"""

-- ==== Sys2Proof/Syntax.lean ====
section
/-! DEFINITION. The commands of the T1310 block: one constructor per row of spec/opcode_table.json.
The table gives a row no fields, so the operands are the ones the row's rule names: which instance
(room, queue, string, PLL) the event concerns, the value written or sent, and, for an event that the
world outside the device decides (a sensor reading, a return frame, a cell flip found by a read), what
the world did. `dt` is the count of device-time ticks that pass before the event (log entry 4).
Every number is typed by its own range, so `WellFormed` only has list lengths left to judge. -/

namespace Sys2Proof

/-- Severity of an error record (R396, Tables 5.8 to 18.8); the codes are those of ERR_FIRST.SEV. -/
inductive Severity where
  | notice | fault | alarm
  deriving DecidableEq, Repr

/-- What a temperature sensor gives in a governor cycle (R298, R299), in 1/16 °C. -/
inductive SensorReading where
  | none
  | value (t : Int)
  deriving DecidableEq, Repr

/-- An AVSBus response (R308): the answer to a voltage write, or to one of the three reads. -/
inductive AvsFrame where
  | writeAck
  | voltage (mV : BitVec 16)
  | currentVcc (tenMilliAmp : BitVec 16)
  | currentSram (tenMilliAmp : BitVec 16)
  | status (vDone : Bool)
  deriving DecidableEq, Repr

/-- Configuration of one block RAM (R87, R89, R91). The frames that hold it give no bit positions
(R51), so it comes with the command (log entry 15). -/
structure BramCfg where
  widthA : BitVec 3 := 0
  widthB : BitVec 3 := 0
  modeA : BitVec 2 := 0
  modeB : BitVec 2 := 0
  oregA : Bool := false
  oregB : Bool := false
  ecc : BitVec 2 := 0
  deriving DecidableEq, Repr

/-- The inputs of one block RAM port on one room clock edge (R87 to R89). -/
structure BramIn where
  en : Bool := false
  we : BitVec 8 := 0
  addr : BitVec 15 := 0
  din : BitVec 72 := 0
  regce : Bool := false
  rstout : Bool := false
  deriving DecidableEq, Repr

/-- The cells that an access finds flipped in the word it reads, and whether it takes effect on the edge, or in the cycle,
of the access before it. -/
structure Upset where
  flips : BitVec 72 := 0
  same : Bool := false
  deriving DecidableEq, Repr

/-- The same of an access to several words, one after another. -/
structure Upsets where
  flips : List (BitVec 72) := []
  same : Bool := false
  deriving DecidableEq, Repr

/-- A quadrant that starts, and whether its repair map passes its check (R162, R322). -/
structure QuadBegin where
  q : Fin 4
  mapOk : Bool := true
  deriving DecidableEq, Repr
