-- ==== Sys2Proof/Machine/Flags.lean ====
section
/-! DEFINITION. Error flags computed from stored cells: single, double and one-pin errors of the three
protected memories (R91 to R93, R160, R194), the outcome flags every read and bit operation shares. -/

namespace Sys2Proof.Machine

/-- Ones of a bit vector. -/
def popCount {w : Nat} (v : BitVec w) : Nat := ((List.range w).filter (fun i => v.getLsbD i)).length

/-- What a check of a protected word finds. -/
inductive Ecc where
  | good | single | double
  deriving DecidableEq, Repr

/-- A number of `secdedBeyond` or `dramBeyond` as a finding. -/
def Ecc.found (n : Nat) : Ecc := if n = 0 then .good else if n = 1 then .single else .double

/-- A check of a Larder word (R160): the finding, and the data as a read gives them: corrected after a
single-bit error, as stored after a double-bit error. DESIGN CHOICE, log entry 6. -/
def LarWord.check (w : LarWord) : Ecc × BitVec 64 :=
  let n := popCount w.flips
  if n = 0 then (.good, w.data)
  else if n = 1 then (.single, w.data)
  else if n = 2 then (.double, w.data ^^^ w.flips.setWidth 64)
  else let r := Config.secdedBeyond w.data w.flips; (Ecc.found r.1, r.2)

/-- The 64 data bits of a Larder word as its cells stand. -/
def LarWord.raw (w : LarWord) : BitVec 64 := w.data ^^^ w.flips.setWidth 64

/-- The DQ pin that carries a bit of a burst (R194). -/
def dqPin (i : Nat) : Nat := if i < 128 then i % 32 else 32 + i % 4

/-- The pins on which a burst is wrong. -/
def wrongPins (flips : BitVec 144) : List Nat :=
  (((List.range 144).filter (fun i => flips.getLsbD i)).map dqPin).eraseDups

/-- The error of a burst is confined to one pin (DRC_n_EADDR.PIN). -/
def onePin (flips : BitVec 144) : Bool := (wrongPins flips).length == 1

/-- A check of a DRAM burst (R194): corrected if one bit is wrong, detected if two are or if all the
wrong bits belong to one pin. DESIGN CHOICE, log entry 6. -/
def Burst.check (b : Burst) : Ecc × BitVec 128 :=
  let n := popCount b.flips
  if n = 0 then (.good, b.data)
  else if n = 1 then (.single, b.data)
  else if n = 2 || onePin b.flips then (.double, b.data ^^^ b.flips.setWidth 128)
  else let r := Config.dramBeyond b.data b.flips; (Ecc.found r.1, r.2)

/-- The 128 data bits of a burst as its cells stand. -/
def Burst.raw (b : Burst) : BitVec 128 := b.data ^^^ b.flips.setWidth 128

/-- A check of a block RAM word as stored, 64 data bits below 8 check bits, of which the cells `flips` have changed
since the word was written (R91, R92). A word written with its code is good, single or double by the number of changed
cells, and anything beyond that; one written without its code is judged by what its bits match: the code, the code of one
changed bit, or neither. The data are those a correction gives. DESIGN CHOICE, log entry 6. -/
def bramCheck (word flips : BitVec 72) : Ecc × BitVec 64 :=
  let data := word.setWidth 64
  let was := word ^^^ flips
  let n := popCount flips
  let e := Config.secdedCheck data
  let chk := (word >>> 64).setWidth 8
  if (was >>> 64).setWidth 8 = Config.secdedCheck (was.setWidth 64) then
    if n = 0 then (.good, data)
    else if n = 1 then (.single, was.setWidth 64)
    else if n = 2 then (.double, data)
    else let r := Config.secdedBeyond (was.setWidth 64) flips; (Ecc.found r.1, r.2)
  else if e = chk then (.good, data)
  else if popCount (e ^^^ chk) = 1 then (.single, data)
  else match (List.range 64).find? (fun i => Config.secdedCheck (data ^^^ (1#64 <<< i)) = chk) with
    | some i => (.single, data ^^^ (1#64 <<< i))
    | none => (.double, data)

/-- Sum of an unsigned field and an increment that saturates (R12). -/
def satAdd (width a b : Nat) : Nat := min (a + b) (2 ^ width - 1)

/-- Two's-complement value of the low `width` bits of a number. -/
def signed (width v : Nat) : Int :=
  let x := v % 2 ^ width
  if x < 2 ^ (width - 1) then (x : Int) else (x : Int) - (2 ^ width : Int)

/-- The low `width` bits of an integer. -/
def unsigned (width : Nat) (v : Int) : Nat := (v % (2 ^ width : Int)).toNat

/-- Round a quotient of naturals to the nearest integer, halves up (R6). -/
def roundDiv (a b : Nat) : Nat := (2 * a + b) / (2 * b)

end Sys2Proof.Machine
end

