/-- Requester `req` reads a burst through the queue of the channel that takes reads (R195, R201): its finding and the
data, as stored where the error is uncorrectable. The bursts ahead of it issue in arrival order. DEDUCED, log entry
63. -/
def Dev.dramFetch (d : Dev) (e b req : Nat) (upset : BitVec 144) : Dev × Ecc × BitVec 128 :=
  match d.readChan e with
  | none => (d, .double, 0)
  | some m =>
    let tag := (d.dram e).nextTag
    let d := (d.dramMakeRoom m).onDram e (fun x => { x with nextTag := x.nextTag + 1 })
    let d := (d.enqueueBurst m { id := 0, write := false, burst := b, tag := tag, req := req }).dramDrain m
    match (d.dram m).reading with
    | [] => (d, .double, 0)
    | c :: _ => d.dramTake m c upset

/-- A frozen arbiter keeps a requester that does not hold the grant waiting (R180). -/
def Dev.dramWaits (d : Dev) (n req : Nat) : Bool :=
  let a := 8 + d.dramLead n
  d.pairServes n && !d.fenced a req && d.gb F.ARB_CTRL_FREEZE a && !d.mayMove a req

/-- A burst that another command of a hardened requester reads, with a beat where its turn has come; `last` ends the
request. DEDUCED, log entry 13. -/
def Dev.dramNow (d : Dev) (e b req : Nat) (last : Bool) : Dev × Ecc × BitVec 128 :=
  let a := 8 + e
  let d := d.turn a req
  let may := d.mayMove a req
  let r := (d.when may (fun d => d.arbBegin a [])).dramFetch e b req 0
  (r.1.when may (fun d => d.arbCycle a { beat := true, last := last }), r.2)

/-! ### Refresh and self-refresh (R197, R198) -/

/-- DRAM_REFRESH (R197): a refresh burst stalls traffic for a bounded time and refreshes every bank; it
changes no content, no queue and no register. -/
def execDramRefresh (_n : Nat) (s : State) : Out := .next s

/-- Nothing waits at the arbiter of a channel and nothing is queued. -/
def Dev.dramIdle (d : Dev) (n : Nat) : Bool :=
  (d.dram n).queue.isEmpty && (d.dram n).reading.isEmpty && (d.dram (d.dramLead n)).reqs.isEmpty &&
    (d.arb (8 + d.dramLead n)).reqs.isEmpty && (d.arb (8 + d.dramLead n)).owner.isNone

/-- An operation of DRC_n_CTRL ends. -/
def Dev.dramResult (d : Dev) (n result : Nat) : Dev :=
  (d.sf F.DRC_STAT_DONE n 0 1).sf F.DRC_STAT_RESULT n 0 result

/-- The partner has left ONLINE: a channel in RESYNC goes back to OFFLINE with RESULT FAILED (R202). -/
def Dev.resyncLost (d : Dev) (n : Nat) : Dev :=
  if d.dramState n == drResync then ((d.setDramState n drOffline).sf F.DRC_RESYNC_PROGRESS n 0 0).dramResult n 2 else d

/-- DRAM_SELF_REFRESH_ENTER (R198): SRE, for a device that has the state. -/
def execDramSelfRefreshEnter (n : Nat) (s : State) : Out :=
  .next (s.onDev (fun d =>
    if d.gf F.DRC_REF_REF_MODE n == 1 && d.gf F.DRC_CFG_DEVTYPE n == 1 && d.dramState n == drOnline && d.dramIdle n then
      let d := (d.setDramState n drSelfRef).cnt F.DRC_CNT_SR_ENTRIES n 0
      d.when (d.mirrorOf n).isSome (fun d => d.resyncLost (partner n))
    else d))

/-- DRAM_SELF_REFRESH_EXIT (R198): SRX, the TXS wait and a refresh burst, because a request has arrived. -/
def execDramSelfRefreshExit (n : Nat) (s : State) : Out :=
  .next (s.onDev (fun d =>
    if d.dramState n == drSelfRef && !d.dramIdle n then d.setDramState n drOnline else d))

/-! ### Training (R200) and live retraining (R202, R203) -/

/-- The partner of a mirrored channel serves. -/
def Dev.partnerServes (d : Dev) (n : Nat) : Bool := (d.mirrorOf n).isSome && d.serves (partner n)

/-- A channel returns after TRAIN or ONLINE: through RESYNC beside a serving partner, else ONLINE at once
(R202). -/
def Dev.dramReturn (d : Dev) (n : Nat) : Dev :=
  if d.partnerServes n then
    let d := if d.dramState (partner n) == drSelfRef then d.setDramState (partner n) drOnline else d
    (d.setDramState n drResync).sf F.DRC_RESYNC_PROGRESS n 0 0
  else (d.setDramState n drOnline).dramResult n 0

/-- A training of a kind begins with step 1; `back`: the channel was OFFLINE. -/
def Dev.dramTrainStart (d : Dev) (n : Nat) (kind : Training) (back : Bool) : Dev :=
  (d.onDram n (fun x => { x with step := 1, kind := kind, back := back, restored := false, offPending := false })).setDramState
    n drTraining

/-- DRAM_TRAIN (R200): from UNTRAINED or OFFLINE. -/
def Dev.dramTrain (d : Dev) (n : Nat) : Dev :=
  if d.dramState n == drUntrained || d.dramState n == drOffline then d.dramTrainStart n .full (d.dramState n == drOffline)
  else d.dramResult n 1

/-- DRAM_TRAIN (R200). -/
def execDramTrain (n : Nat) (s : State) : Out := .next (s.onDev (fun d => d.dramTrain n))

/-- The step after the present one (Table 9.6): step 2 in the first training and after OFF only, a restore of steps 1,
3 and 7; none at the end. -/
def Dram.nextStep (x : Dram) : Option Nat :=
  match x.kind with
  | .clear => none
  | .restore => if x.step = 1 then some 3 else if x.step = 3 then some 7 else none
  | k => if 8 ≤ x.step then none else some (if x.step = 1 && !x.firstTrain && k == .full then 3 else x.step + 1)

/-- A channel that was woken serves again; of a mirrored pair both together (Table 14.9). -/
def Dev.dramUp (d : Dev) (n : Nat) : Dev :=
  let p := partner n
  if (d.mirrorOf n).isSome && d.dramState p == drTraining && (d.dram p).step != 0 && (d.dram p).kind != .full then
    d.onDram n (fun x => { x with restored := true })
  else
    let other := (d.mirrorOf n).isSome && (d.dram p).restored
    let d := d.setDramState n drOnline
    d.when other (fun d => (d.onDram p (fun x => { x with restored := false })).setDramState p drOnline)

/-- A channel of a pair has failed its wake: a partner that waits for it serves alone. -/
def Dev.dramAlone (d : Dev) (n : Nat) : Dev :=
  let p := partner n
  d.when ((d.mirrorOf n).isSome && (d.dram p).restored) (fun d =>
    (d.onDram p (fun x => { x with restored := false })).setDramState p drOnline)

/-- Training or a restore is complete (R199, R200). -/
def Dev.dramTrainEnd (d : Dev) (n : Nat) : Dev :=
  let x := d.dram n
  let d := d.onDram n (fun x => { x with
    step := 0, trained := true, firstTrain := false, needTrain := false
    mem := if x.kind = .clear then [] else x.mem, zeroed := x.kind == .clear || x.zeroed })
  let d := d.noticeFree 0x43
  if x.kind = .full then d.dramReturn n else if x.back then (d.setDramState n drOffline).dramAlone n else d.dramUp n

"""

■ WHAT THE TASK ASKS ■
How many lines in the entries above hold the string "DEFINITION"? Answer with the number and nothing more.

■ FINAL ANSWER ■
2